Mr. Turayishimye said he hasn’t talked about the war, nor did anyone he knew in Africa really talk much about the massacre of loved ones, because there were too many deaths. 

“Myself, I didn’t talk about it — to think about going in the war and I lost my brothers,” he said before getting very quiet and looking down at the grass, appearing sadly pensive for several moments. 

When he came to the U.S. in 2005, he lived with his aunt in Fitchburg for a while and later moved in with his brother in Gardner, but the now sexlinguist did not speak any English when he first arrived. 

His brother returned to Rwanda in 2006 after completing his studies, he said. 

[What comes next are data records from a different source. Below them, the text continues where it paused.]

/-- R360: a request whose turn has come runs once it is heard, and nothing held runs after it. -/
theorem request_of_turn (h : Turn r s) (op : VopOp) :
    request r op s.m = runReq r.session.val r.reqId.toNat op (heard r.session.val s.m) := by
  have hsession := heard_session h
  have hwait := heard_waiting h
  have htaken := opTaken_of_turn h op
  obtain ⟨-, -, -, hopen, -, hid, hwaiting, hheld⟩ := h
  simp [request, htaken, hopen, hsession, hid, hheld, sessionWaits, hwait, hwaiting]

end Turn

/-- What a request that runs leaves staged and pending is what its operation leaves so. -/
theorem runReq_staging (k reqId : Nat) (op : VopOp) (s : Mach) :
    staging (runReq k reqId op s) = staging (doOp k reqId op s).2 := by
  simp only [runReq]
  split <;> simp [*]

/-! ### STG_DISCARD (R374) -/

theorem lookup_stgDiscard : lookup 0x2F01 0 = .ok (Obj.STG_DISCARD, 0, 0) := by rfl

/-- The row that an admitted write names is the one looked up. -/
theorem lookup_of_writeChecks {tokenOk : Bool} {idx sub off : Nat} {data : List Byte} {s : Mach}
    {q : ObjDef × Nat × Nat} (h : writeChecks tokenOk idx sub off data s = .ok q) : lookup idx sub = .ok q := by
  simp only [writeChecks] at h
  split at h
  · cases h
  · rename_i e
    rw [e]
    split_ifs at h
    exact h

/-- A write to STG_DISCARD that passes the checks discards the groups it names; the object is of no group and is never
busy. -/
theorem doWrite_stgDiscard {k reqId : Nat} {env : Bool × Bool} {data : List Byte} {s : Mach} {q : ObjDef × Nat × Nat}
    (h : writeChecks (decide (holderSeen s = (session k s).mgr)) 0x2F01 0 0 data s = .ok q) :
    doWrite k reqId env false 0x2F01 0 0 data s = (some (bare 0), discardGroups (beNat data) s) := by
  obtain rfl : q = (Obj.STG_DISCARD, 0, 0) := by
    have := (lookup_of_writeChecks h).symm.trans lookup_stgDiscard
    injection this
  simp [doWrite, h, groupPending, writeBusy, Obj.STG_DISCARD]

/-- Settles O46: the write runs in its turn, and the answer that follows leaves what it discarded and kept. -/
theorem discardDropsStaged : Obligations.DiscardDropsStaged := by
  rintro r v s ⟨hturn, d, i, j, hchecks, -, -⟩
  have ⟨_, _, hpower, _⟩ := hturn
  refine completes_drive (f := writeReq r 0x2F01 0 1 v.toNat) rfl hpower ?_
  have hwrite : doWrite r.session.val r.reqId.toNat (true, true) false 0x2F01 0 0 (toBytes 1 v.toNat)
      (heard r.session.val s.m) = (some (bare 0), discardGroups v.toNat (heard r.session.val s.m)) := by
    rw [doWrite_stgDiscard (q := (d, i, j)), beNat_toBytes_one]
    simpa [heard_holderSeen hturn, heard_session hturn] using hchecks
  have hstaging : staging (writeReq r 0x2F01 0 1 v.toNat s.m) =
      staging (discardGroups v.toNat (heard r.session.val s.m)) := by
    rw [writeReq, request_of_turn hturn, runReq_staging, doOp, hwrite]
  obtain ⟨hstaged, hpend⟩ := Prod.mk.inj (heard_staging hturn)
  obtain ⟨hstaged', hpend'⟩ := Prod.mk.inj hstaging
  exact ⟨by rw [hstaged', discardGroups, hstaged], by rw [hpend', discardGroups, hpend]⟩

end Sys2Proof.Machine
end

section
/-! PROOFS. The fuses that change in service (R381): the pair of them, and that the operations shared by all
chapters, the fault collector and the Coupler leave it alone. An operation that leaves the whole record of the service
life alone says so (`_life`); one that changes something else there, as a C3 event does with the confirmation time, says
it of the fuses (`_fuses`). -/

namespace Sys2Proof.Machine

/-! ### The fuses -/

/-- The fuse fields that change in service (Table 14.1): the fused SVN and the revoked key slots. -/
def Life.fuses (l : Life) : Nat × Nat := (l.svn, l.revoked)

/-- The fuses of a record as it is written out after an update of other fields. -/
@[simp] theorem Life.fuses_mk {revoked svn : Nat} {fuseBad : Bool} {preferred : Nat} {trial : Bool} {trialBoots : Nat}
    {img cus : ImgSlot × ImgSlot} {cusPref : Nat} {cusTrial : Bool} {cusBoots running : Nat} {romDone autoStart : Bool}
    {activate confAt : Option Nat} {confNs : Nat} {confHold : Bool} {upd : Upload} {pairsWork pairsSpare : Nat}
    {pairWait : List (Nat × Nat)} {romPair : Nat} {keysLost : Bool} {guest guestImg guestAt guestFails : Nat}
    {guestRun : Option Nat} {leafA leafB : SMap Nat} {attTree : Option (Nat × Nat)} {attAt : Option Nat} {attMgr : Nat}
    {attNonce : List Byte} {ageAt : SMap Nat} {blocksA blocksB auxOff : Nat} {auxOffAt : SMap Nat} {warnAt : Option Nat}
    {stopped held : Bool} {lane9 : Nat} {lane9For : Option Nat} {lane9Lock : Bool} {lanesDown : Nat} :
    Life.fuses ⟨revoked, svn, fuseBad, preferred, trial, trialBoots, img, cus, cusPref, cusTrial, cusBoots, running,
      romDone, autoStart, activate, confAt, confNs, confHold, upd, pairsWork, pairsSpare, pairWait, romPair, keysLost,
      guest, guestImg, guestAt, guestFails, guestRun, leafA, leafB, attTree, attAt, attMgr, attNonce, ageAt, blocksA,
      blocksB, auxOff, auxOffAt, warnAt, stopped, held, lane9, lane9For, lane9Lock, lanesDown⟩ = (svn, revoked) := rfl

@[simp] theorem Life.fuses_eta (l : Life) : (l.svn, l.revoked) = l.fuses := rfl

/-! ### Branches and repetition -/

@[simp] theorem life_ite {c : Prop} [Decidable c] (s t : Mach) :
    (if c then s else t).life = if c then s.life else t.life := apply_ite Mach.life c s t

@[simp] theorem fuses_ite {c : Prop} [Decidable c] (l m : Life) :
    (if c then l else m).fuses = if c then l.fuses else m.fuses := apply_ite Life.fuses c l m

theorem snd_ite {α β : Type} {c : Prop} [Decidable c] (p q : α × β) :
    (if c then p else q).2 = if c then p.2 else q.2 := apply_ite Prod.snd c p q

/-! An update of one part, stated over a variable in its place, so that a proof never computes what is written there. -/

theorem life_withCtr (c : Counters) (s : Mach) : ({ s with ctr := c } : Mach).life = s.life := rfl

theorem life_withCnv (c : Converter) (s : Mach) : ({ s with cnv := c } : Mach).life = s.life := rfl

theorem life_withBnk (b : Banks) (s : Mach) : ({ s with bnk := b } : Mach).life = s.life := rfl

/-- `f` leaves the quantity `g` as it was. -/
def Keeps {β : Type} (g : Mach → β) (f : Mach → Mach) : Prop := ∀ s, g (f s) = g s

@[simp] theorem keeps_iff {β : Type} {g : Mach → β} {f : Mach → Mach} : Keeps g f ↔ ∀ s, g (f s) = g s := ⟨id, id⟩

@[simp] theorem each_life {ι : Type} {f : ι → Mach → Mach} (h : ∀ i, Keeps Mach.life (f i)) (l : List ι) (s : Mach) :
    (each l f s).life = s.life := each_keep (g := Mach.life) h l s

@[simp] theorem each_fuses {ι : Type} {f : ι → Mach → Mach} (h : ∀ i, Keeps (·.life.fuses) (f i)) (l : List ι)
    (s : Mach) : (each l f s).life.fuses = s.life.fuses := each_keep (g := (·.life.fuses)) h l s

@[simp] theorem foldl_life {ι : Type} {f : Mach → ι → Mach} (h : ∀ i, Keeps Mach.life (f · i)) (l : List ι) (s : Mach) :
    (l.foldl f s).life = s.life := each_life (f := fun i s => f s i) h l s

@[simp] theorem foldl_fuses {ι : Type} {f : Mach → ι → Mach} (h : ∀ i, Keeps (·.life.fuses) (f · i)) (l : List ι)
    (s : Mach) : (l.foldl f s).life.fuses = s.life.fuses := each_fuses (f := fun i s => f s i) h l s

/-- A loop that gathers something beside the module. -/
theorem foldl_fst_life {ι γ : Type} {f : Mach × γ → ι → Mach × γ} (h : ∀ a i, (f a i).1.life = a.1.life) (l : List ι)
    (a : Mach × γ) : (l.foldl f a).1.life = a.1.life := by
  induction l generalizing a with
  | nil => rfl
  | cons i l ih => exact (ih _).trans (h a i)

/-! ### Shared operations -/

@[simp] theorem draw_life (w : Nat) (s : Mach) : (draw w s).2.life = s.life := rfl

@[simp] theorem countEvN_life (src n : Nat) (s : Mach) : (countEvN src n s).life = s.life := by simp [countEvN]

@[simp] theorem countEv_life (src : Nat) (s : Mach) : (countEv src s).life = s.life := by simp [countEv]

@[simp] theorem ringWrite_life (r : GRec) (s : Mach) : (ringWrite r s).life = s.life := by simp [ringWrite]

@[simp] theorem logRec_push_life (code source data : Nat) (capped : Bool) (s : Mach) :
    (logRec.push code source data capped s).life = s.life := by simp [logRec.push]

@[simp] theorem logRec_life (code source data : Nat) (capped : Bool) (s : Mach) :
    (logRec code source data capped s).life = s.life := by
  simp only [logRec]
  split <;> simp

@[simp] theorem log_life (code source data : Nat) (s : Mach) : (log code source data s).life = s.life := by simp [log]

@[simp] theorem confirmTime_fuses (x : ModState) (s : Mach) : (confirmTime x s).life.fuses = s.life.fuses := rfl

@[simp] theorem setMode_fuses (x : ModState) (s : Mach) : (setMode x s).life.fuses = s.life.fuses := by simp [setMode]

@[simp] theorem setRole_life (x : Role) (s : Mach) : (setRole x s).life = s.life := by simp [setRole]

@[simp] theorem domPut_life (idx sub off : Nat) (l : List Byte) (s : Mach) :
    (domPut idx sub off l s).life = s.life := by
  induction l generalizing off s with
  | nil => rfl
  | cons b l ih => exact ih ..

/-! ### The fault collector -/

@[simp] theorem lineDown_life (n : Nat) (s : Mach) : (lineDown n s).life = s.life := rfl

@[simp] theorem bankFastDisarm_life (s : Mach) : (bankFastDisarm s).life = s.life := by simp [bankFastDisarm]

@[simp] theorem converterStop_life (st : CnvState) (s : Mach) :
    (converterStop st s).life = s.life := by simp [converterStop]

@[simp] theorem converterSafe_life (s : Mach) : (converterSafe s).life = s.life := by simp [converterSafe]

@[simp] theorem feedMode_life (f mode : Nat) (s : Mach) : (feedMode f mode s).life = s.life := by simp [feedMode]

@[simp] theorem tripShelf_life (s : Mach) : (tripShelf s).life = s.life := by
  simp only [tripShelf]
  split <;> simp

@[simp] theorem arbiterClose_life (s : Mach) : (arbiterClose s).life = s.life := rfl

@[simp] theorem arbiterDrop_life (s : Mach) : (arbiterDrop s).life = s.life := rfl

@[simp] theorem c3Action_fuses (s : Mach) : (c3Action s).life.fuses = s.life.fuses := by
  simp only [c3Action]
  split <;> simp

@[simp] theorem openWindow_life (n cls : Nat) (s : Mach) : (openWindow n cls s).life = s.life := by simp [openWindow]

@[simp] theorem faultNPulse_life (s : Mach) : (faultNPulse s).life = s.life := by simp [faultNPulse]

@[simp] theorem latchCore_fuses (n source data cap : Nat) (s : Mach) :
    (latchCore n source data cap s).life.fuses = s.life.fuses := by simp [latchCore]

@[simp] theorem latch_fuses (n source data cap : Nat) (s : Mach) :
    (latch n source data cap s).life.fuses = s.life.fuses := by
  simp only [latch]
  split <;> simp

@[simp] theorem pulse_fuses (n source data : Nat) (s : Mach) :
    (pulse n source data s).life.fuses = s.life.fuses := by simp [pulse]

@[simp] theorem setLine_fuses (n : Nat) (on : Bool) (source data : Nat) (s : Mach) :
    (setLine n on source data s).life.fuses = s.life.fuses := by simp [setLine]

“I thought it was insane because I knew what was going on there. If you’re lucky you’re here. I was not in fear for my life. I could breathe and not think about nightmares. Just to get here was a miracle for me — to go unnoticed.” 

He took an English course at Mount Wachusett Community College after teaching himself enough English by borrowing CDs from the Gardner library to pass the placement test, he said. 

He then began working in the human services field and landed a job as a Kirundi interpreter in a local court case that led to full-time interpreting in the court system. 

But, he wanted more. As a strong advocate of human rights after the injustice he had seen and lived through, he decided to become a lawyer. He graduated from MWCC in 2010 and an adviser there told him about a new school called the American College of History and Legal Studies in Salem, N.H. — a “completion” school (and the only school in the U.S. devoted exclusively to the study of history) that has an arrangement with the Massachusetts School of Law in Andover. Students who maintain a satisfactory grade point average at ACHLS are guaranteed admission to MSL, so Mr. Turayishimye enrolled at ACHLS, kept his GPA up and just finished his first year at MSL.